**Records provided**.
•••••

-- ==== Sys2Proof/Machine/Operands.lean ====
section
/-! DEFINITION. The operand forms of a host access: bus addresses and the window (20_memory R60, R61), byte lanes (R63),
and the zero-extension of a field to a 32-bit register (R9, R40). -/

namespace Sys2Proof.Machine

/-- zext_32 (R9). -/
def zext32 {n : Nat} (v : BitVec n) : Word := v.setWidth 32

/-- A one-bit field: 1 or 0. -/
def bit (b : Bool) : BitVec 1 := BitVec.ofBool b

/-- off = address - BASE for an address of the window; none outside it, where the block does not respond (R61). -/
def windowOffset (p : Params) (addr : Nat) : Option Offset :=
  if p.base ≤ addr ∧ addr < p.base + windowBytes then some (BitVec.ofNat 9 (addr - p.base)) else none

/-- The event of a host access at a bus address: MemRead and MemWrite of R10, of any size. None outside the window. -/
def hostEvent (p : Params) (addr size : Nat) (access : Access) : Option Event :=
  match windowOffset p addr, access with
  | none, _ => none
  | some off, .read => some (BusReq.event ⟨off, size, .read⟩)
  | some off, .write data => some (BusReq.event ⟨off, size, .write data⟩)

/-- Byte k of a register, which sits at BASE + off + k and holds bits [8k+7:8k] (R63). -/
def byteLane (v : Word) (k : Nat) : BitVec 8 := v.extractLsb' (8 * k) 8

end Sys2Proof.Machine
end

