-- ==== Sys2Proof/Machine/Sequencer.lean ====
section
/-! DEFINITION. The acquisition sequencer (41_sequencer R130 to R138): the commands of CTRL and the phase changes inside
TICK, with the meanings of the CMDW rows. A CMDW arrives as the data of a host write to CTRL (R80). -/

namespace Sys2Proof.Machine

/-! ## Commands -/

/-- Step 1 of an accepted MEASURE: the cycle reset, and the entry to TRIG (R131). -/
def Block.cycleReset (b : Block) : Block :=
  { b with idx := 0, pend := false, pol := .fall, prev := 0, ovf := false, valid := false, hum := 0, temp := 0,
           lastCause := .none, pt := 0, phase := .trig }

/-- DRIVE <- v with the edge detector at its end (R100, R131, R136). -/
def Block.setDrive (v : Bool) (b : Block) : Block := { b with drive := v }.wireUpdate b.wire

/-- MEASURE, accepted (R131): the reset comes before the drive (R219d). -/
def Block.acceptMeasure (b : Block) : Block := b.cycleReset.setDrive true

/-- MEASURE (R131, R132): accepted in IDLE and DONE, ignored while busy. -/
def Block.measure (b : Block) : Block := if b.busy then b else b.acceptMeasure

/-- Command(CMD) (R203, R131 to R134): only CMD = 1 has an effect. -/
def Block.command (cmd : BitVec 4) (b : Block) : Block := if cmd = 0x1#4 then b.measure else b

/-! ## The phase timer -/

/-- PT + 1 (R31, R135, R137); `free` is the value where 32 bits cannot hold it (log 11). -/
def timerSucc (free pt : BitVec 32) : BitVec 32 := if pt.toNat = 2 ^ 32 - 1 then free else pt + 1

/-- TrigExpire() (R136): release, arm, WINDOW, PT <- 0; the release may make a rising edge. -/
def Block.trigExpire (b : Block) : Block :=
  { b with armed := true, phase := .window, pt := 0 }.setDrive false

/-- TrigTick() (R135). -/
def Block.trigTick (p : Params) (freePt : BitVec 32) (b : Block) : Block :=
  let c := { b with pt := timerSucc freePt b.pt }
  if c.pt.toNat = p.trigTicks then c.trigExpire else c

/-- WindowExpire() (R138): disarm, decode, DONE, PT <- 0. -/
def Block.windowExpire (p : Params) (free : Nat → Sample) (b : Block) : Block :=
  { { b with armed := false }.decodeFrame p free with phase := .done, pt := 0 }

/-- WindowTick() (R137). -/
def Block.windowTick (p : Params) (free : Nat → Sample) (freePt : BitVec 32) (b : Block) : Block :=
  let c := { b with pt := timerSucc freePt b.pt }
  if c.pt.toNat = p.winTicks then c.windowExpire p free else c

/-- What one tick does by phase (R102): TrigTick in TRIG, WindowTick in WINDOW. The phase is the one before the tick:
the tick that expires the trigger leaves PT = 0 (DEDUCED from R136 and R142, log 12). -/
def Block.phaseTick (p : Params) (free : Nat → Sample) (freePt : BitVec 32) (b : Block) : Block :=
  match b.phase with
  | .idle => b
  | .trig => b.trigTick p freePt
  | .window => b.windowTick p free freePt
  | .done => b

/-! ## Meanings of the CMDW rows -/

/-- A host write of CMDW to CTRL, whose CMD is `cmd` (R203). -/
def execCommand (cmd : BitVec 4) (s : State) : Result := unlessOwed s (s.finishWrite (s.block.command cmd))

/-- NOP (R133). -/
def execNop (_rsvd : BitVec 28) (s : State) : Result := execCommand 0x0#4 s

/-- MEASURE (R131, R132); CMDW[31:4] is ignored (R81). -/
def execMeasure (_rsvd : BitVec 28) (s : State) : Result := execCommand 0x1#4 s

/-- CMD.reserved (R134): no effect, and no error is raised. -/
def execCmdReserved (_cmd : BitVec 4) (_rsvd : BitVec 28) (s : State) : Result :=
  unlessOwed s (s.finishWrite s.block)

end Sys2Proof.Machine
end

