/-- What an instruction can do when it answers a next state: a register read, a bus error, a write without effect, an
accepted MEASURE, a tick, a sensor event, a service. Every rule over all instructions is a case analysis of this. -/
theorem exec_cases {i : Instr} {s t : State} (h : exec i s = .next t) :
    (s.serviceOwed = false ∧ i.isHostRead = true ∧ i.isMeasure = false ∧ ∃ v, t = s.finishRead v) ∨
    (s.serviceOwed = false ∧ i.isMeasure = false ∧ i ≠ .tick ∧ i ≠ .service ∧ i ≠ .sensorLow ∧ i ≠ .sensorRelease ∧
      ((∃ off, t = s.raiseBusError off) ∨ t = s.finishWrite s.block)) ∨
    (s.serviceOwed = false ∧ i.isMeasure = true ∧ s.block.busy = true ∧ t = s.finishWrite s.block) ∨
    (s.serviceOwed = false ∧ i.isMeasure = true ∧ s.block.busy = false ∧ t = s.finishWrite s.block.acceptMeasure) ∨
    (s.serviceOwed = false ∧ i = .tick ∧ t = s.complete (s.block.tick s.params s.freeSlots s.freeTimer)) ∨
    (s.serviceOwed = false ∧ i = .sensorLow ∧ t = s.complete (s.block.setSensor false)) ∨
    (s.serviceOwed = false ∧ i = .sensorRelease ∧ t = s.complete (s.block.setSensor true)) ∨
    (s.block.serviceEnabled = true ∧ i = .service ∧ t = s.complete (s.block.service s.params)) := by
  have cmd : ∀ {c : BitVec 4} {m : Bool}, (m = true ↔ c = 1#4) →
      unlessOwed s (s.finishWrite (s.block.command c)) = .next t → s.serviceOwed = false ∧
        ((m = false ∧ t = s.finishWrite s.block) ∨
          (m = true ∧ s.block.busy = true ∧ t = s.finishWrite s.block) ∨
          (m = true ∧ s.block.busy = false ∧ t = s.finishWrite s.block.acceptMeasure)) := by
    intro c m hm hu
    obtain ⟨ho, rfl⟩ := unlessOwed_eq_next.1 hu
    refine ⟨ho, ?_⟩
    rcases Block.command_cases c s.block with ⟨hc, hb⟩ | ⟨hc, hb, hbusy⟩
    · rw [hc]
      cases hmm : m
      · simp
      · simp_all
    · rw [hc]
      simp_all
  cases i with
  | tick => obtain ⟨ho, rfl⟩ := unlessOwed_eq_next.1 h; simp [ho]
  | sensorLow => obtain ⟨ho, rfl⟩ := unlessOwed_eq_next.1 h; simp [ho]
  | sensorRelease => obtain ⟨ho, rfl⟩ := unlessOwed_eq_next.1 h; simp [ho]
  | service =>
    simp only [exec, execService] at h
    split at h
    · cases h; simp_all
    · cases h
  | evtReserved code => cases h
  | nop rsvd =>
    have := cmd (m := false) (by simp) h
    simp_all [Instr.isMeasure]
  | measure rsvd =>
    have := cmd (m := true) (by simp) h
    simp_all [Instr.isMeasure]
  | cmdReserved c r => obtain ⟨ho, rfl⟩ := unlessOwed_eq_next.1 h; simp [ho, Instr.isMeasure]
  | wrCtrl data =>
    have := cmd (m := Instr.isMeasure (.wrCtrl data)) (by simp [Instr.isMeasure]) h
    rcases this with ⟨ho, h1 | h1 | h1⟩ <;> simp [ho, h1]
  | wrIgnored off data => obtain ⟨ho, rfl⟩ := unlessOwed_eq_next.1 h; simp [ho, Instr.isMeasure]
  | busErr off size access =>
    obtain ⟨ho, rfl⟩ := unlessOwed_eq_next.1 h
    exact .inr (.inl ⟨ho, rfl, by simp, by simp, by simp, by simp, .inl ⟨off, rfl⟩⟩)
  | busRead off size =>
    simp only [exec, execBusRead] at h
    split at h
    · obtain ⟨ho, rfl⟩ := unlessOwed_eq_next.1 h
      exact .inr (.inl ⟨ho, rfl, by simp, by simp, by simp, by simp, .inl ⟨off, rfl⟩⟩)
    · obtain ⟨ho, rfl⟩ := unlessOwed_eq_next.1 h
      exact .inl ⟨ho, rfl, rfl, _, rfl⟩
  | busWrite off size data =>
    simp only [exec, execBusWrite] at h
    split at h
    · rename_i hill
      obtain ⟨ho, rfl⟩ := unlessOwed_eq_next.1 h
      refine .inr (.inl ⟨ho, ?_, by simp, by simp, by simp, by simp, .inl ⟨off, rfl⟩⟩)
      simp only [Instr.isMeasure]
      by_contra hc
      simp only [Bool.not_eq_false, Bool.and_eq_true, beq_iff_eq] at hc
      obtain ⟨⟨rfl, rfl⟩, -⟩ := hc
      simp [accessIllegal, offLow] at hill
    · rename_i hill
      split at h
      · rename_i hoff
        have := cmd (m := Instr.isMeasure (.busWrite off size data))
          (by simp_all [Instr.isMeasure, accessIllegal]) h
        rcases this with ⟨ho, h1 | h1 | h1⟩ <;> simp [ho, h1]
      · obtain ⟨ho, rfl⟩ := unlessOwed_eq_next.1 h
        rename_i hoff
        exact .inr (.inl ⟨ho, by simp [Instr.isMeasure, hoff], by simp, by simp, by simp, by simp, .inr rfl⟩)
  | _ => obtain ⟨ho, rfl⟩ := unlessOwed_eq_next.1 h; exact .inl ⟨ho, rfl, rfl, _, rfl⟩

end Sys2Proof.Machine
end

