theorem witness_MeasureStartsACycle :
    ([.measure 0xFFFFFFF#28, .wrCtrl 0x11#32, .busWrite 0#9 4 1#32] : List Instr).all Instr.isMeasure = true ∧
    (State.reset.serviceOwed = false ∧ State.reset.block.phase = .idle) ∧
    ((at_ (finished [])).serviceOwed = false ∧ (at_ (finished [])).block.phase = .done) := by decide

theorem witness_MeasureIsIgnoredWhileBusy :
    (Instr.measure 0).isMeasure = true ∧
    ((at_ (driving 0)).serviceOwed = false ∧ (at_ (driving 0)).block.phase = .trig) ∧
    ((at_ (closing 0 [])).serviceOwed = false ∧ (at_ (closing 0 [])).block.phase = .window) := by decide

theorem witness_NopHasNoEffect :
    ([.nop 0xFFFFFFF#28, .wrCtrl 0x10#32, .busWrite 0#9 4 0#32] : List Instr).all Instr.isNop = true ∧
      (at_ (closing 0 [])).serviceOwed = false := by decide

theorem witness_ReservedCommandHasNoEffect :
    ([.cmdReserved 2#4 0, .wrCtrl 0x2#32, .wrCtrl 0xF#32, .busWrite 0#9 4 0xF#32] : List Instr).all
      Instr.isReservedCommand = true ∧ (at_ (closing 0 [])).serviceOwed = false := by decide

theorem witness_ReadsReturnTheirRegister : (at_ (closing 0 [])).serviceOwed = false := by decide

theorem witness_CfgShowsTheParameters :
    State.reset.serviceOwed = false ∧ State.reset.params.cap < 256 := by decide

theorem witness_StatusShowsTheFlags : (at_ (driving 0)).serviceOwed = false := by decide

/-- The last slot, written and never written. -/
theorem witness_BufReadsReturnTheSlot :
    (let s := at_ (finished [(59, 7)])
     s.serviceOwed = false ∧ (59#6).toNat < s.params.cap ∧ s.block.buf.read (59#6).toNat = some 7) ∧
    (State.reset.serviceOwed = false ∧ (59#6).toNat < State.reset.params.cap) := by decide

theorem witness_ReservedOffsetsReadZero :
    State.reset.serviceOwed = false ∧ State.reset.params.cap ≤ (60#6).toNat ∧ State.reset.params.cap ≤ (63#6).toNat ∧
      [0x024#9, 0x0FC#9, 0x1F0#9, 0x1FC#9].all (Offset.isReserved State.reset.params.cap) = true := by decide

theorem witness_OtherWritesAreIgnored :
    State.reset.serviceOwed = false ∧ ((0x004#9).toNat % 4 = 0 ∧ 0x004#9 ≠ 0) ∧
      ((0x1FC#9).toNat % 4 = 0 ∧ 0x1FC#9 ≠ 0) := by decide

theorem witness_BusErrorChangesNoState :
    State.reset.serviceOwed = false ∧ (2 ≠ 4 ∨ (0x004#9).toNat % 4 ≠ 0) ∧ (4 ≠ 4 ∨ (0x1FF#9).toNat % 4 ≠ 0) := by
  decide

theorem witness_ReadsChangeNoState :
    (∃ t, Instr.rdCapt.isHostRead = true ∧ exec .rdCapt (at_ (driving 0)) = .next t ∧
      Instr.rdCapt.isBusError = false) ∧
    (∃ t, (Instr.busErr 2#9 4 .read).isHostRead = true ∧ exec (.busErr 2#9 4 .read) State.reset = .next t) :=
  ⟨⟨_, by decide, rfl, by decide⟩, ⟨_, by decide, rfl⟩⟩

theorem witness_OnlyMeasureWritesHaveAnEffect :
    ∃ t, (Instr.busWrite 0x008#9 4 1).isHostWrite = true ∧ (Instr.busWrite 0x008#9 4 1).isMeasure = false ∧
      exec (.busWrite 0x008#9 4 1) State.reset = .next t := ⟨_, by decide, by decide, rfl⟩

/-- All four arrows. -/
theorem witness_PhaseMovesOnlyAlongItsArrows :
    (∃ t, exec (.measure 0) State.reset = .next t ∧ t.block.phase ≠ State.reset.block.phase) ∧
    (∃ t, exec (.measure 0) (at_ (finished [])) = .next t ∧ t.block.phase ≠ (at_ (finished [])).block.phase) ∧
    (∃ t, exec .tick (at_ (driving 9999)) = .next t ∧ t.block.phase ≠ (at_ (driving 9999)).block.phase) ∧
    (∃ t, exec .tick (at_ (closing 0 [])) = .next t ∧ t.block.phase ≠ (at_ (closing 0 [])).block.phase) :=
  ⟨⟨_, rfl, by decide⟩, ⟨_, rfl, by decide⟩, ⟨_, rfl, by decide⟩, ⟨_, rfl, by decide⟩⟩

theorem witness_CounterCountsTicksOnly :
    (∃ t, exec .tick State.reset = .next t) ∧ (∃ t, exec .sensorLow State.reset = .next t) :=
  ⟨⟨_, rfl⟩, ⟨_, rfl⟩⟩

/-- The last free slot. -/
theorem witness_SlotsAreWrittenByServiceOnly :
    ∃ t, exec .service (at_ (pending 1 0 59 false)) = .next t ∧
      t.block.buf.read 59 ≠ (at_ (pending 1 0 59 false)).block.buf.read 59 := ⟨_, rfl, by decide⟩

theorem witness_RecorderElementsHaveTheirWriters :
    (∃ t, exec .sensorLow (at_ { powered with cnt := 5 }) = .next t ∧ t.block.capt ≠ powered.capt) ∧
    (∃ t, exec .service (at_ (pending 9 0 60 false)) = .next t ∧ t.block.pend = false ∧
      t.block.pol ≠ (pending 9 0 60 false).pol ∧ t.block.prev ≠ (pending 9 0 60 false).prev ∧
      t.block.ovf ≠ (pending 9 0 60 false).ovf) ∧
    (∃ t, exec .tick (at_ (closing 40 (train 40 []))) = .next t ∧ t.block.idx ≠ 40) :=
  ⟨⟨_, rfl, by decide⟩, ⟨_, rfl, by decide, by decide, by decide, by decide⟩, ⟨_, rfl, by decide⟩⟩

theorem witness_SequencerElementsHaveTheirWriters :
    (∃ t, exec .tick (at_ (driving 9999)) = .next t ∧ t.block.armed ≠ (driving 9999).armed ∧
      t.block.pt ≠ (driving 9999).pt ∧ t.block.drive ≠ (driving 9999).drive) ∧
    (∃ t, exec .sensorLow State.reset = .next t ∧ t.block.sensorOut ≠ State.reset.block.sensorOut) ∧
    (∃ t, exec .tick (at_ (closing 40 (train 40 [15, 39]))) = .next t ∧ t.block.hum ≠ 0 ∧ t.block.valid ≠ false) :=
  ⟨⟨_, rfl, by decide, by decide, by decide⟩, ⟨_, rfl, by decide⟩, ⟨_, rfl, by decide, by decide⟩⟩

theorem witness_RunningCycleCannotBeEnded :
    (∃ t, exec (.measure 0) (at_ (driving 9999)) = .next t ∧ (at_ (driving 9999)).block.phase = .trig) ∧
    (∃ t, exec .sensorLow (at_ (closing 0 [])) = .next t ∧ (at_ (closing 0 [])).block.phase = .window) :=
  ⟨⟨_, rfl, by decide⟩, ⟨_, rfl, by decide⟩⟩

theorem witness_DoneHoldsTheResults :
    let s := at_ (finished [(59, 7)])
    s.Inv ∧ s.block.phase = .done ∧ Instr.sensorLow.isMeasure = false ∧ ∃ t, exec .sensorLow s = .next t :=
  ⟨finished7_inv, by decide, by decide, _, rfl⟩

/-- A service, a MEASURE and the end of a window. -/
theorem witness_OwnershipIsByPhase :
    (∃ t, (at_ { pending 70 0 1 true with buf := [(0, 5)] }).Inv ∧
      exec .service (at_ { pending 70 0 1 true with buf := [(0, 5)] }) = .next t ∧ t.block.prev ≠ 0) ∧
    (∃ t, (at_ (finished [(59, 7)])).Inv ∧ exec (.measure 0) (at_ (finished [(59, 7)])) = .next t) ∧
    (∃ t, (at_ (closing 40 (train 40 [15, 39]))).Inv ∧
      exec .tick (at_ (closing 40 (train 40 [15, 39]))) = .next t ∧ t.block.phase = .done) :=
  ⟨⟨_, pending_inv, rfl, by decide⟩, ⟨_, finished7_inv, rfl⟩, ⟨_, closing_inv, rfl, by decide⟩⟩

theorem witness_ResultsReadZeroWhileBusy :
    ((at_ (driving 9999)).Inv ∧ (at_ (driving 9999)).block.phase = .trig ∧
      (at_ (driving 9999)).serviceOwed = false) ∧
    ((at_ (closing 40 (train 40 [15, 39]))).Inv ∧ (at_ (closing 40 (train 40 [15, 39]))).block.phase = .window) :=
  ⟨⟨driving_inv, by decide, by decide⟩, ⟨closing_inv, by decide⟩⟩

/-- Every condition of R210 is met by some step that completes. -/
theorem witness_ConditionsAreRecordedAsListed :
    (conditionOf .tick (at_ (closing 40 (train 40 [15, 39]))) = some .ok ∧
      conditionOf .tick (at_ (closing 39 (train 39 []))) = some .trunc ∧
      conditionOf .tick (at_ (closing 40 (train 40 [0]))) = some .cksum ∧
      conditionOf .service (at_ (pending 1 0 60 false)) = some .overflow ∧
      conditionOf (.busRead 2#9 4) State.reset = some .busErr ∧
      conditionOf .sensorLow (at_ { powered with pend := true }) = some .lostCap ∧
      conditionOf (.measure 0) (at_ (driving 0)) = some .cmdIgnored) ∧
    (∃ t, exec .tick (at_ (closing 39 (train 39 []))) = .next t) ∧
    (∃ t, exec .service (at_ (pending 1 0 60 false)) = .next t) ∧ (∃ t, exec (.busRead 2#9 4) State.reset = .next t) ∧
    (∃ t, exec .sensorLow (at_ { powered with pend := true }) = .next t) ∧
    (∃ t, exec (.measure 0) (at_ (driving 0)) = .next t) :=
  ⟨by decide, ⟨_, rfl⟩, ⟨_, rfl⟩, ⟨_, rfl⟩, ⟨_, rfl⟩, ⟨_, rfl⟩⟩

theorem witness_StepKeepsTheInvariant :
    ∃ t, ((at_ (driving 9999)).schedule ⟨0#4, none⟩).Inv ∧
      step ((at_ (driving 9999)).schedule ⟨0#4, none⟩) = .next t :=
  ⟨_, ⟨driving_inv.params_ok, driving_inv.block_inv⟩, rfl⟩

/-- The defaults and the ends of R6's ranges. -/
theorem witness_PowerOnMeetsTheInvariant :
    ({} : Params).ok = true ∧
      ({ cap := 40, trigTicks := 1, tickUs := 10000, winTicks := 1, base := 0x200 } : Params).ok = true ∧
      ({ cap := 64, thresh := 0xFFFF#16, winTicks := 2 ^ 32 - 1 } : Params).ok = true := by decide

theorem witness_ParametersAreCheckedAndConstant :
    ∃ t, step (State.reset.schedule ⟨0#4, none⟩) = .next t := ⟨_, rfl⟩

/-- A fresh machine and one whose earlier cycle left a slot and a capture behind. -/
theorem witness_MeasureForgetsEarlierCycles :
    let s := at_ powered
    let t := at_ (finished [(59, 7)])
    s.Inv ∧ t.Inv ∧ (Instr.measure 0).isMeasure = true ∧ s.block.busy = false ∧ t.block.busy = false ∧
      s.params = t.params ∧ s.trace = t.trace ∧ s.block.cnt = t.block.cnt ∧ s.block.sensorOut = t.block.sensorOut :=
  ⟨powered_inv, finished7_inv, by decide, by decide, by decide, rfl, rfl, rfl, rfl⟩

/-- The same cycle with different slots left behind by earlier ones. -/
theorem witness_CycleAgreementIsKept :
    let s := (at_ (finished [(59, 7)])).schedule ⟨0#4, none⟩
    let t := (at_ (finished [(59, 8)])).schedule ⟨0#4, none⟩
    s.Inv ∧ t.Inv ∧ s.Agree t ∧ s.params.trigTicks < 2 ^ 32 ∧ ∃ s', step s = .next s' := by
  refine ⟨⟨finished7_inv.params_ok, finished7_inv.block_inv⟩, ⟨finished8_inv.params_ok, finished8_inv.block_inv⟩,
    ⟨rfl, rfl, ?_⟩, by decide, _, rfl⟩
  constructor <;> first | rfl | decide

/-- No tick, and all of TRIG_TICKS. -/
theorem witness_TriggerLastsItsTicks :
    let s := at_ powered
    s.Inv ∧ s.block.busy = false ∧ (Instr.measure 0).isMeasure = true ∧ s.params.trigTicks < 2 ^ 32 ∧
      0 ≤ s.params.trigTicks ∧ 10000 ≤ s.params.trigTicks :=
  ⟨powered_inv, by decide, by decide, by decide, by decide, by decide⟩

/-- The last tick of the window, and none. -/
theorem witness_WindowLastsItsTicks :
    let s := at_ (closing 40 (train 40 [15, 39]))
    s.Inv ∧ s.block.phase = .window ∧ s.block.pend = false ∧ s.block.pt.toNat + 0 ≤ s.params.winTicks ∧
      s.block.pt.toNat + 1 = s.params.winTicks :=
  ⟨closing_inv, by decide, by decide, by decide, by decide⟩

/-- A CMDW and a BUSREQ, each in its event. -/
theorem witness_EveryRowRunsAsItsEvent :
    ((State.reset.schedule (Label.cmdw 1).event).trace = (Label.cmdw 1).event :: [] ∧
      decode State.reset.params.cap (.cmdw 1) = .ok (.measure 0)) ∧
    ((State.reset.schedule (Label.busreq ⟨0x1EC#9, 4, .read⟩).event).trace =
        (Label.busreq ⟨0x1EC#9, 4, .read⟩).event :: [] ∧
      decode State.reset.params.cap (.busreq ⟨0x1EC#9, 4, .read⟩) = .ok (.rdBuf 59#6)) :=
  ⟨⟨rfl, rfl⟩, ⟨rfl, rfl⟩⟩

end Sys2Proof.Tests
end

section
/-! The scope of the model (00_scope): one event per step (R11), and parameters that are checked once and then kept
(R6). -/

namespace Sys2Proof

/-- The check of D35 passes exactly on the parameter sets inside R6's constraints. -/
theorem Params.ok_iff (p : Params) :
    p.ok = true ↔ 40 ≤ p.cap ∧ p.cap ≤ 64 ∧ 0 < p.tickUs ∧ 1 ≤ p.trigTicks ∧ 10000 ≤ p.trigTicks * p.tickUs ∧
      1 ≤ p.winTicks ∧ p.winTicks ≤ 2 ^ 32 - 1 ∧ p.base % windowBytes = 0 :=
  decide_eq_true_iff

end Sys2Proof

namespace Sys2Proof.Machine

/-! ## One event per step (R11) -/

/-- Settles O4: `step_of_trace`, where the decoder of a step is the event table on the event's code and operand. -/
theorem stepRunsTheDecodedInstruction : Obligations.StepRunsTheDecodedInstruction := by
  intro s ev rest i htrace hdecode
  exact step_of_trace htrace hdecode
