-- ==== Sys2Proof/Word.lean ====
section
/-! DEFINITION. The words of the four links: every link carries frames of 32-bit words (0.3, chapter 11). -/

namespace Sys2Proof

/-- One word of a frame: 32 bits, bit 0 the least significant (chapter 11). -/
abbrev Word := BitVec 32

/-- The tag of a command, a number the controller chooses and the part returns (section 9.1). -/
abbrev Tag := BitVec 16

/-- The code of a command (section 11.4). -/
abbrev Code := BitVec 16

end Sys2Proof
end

•••••

Should a line in the material contain "wrCtrl", copy it.

  | wrCtrl data =>
    have := cmd (m := Instr.isMeasure (.wrCtrl data)) (by simp [Instr.isMeasure]) h
    ([.measure 0xFFFFFFF#28, .wrCtrl 0x11#32, .busWrite 0#9 4 1#32] : List Instr).all Instr.isMeasure = true ∧
    ([.nop 0xFFFFFFF#28, .wrCtrl 0x10#32, .busWrite 0#9 4 0#32] : List Instr).all Instr.isNop = true ∧
    ([.cmdReserved 2#4 0, .wrCtrl 0x2#32, .wrCtrl 0xF#32, .busWrite 0#9 4 0xF#32] : List Instr).all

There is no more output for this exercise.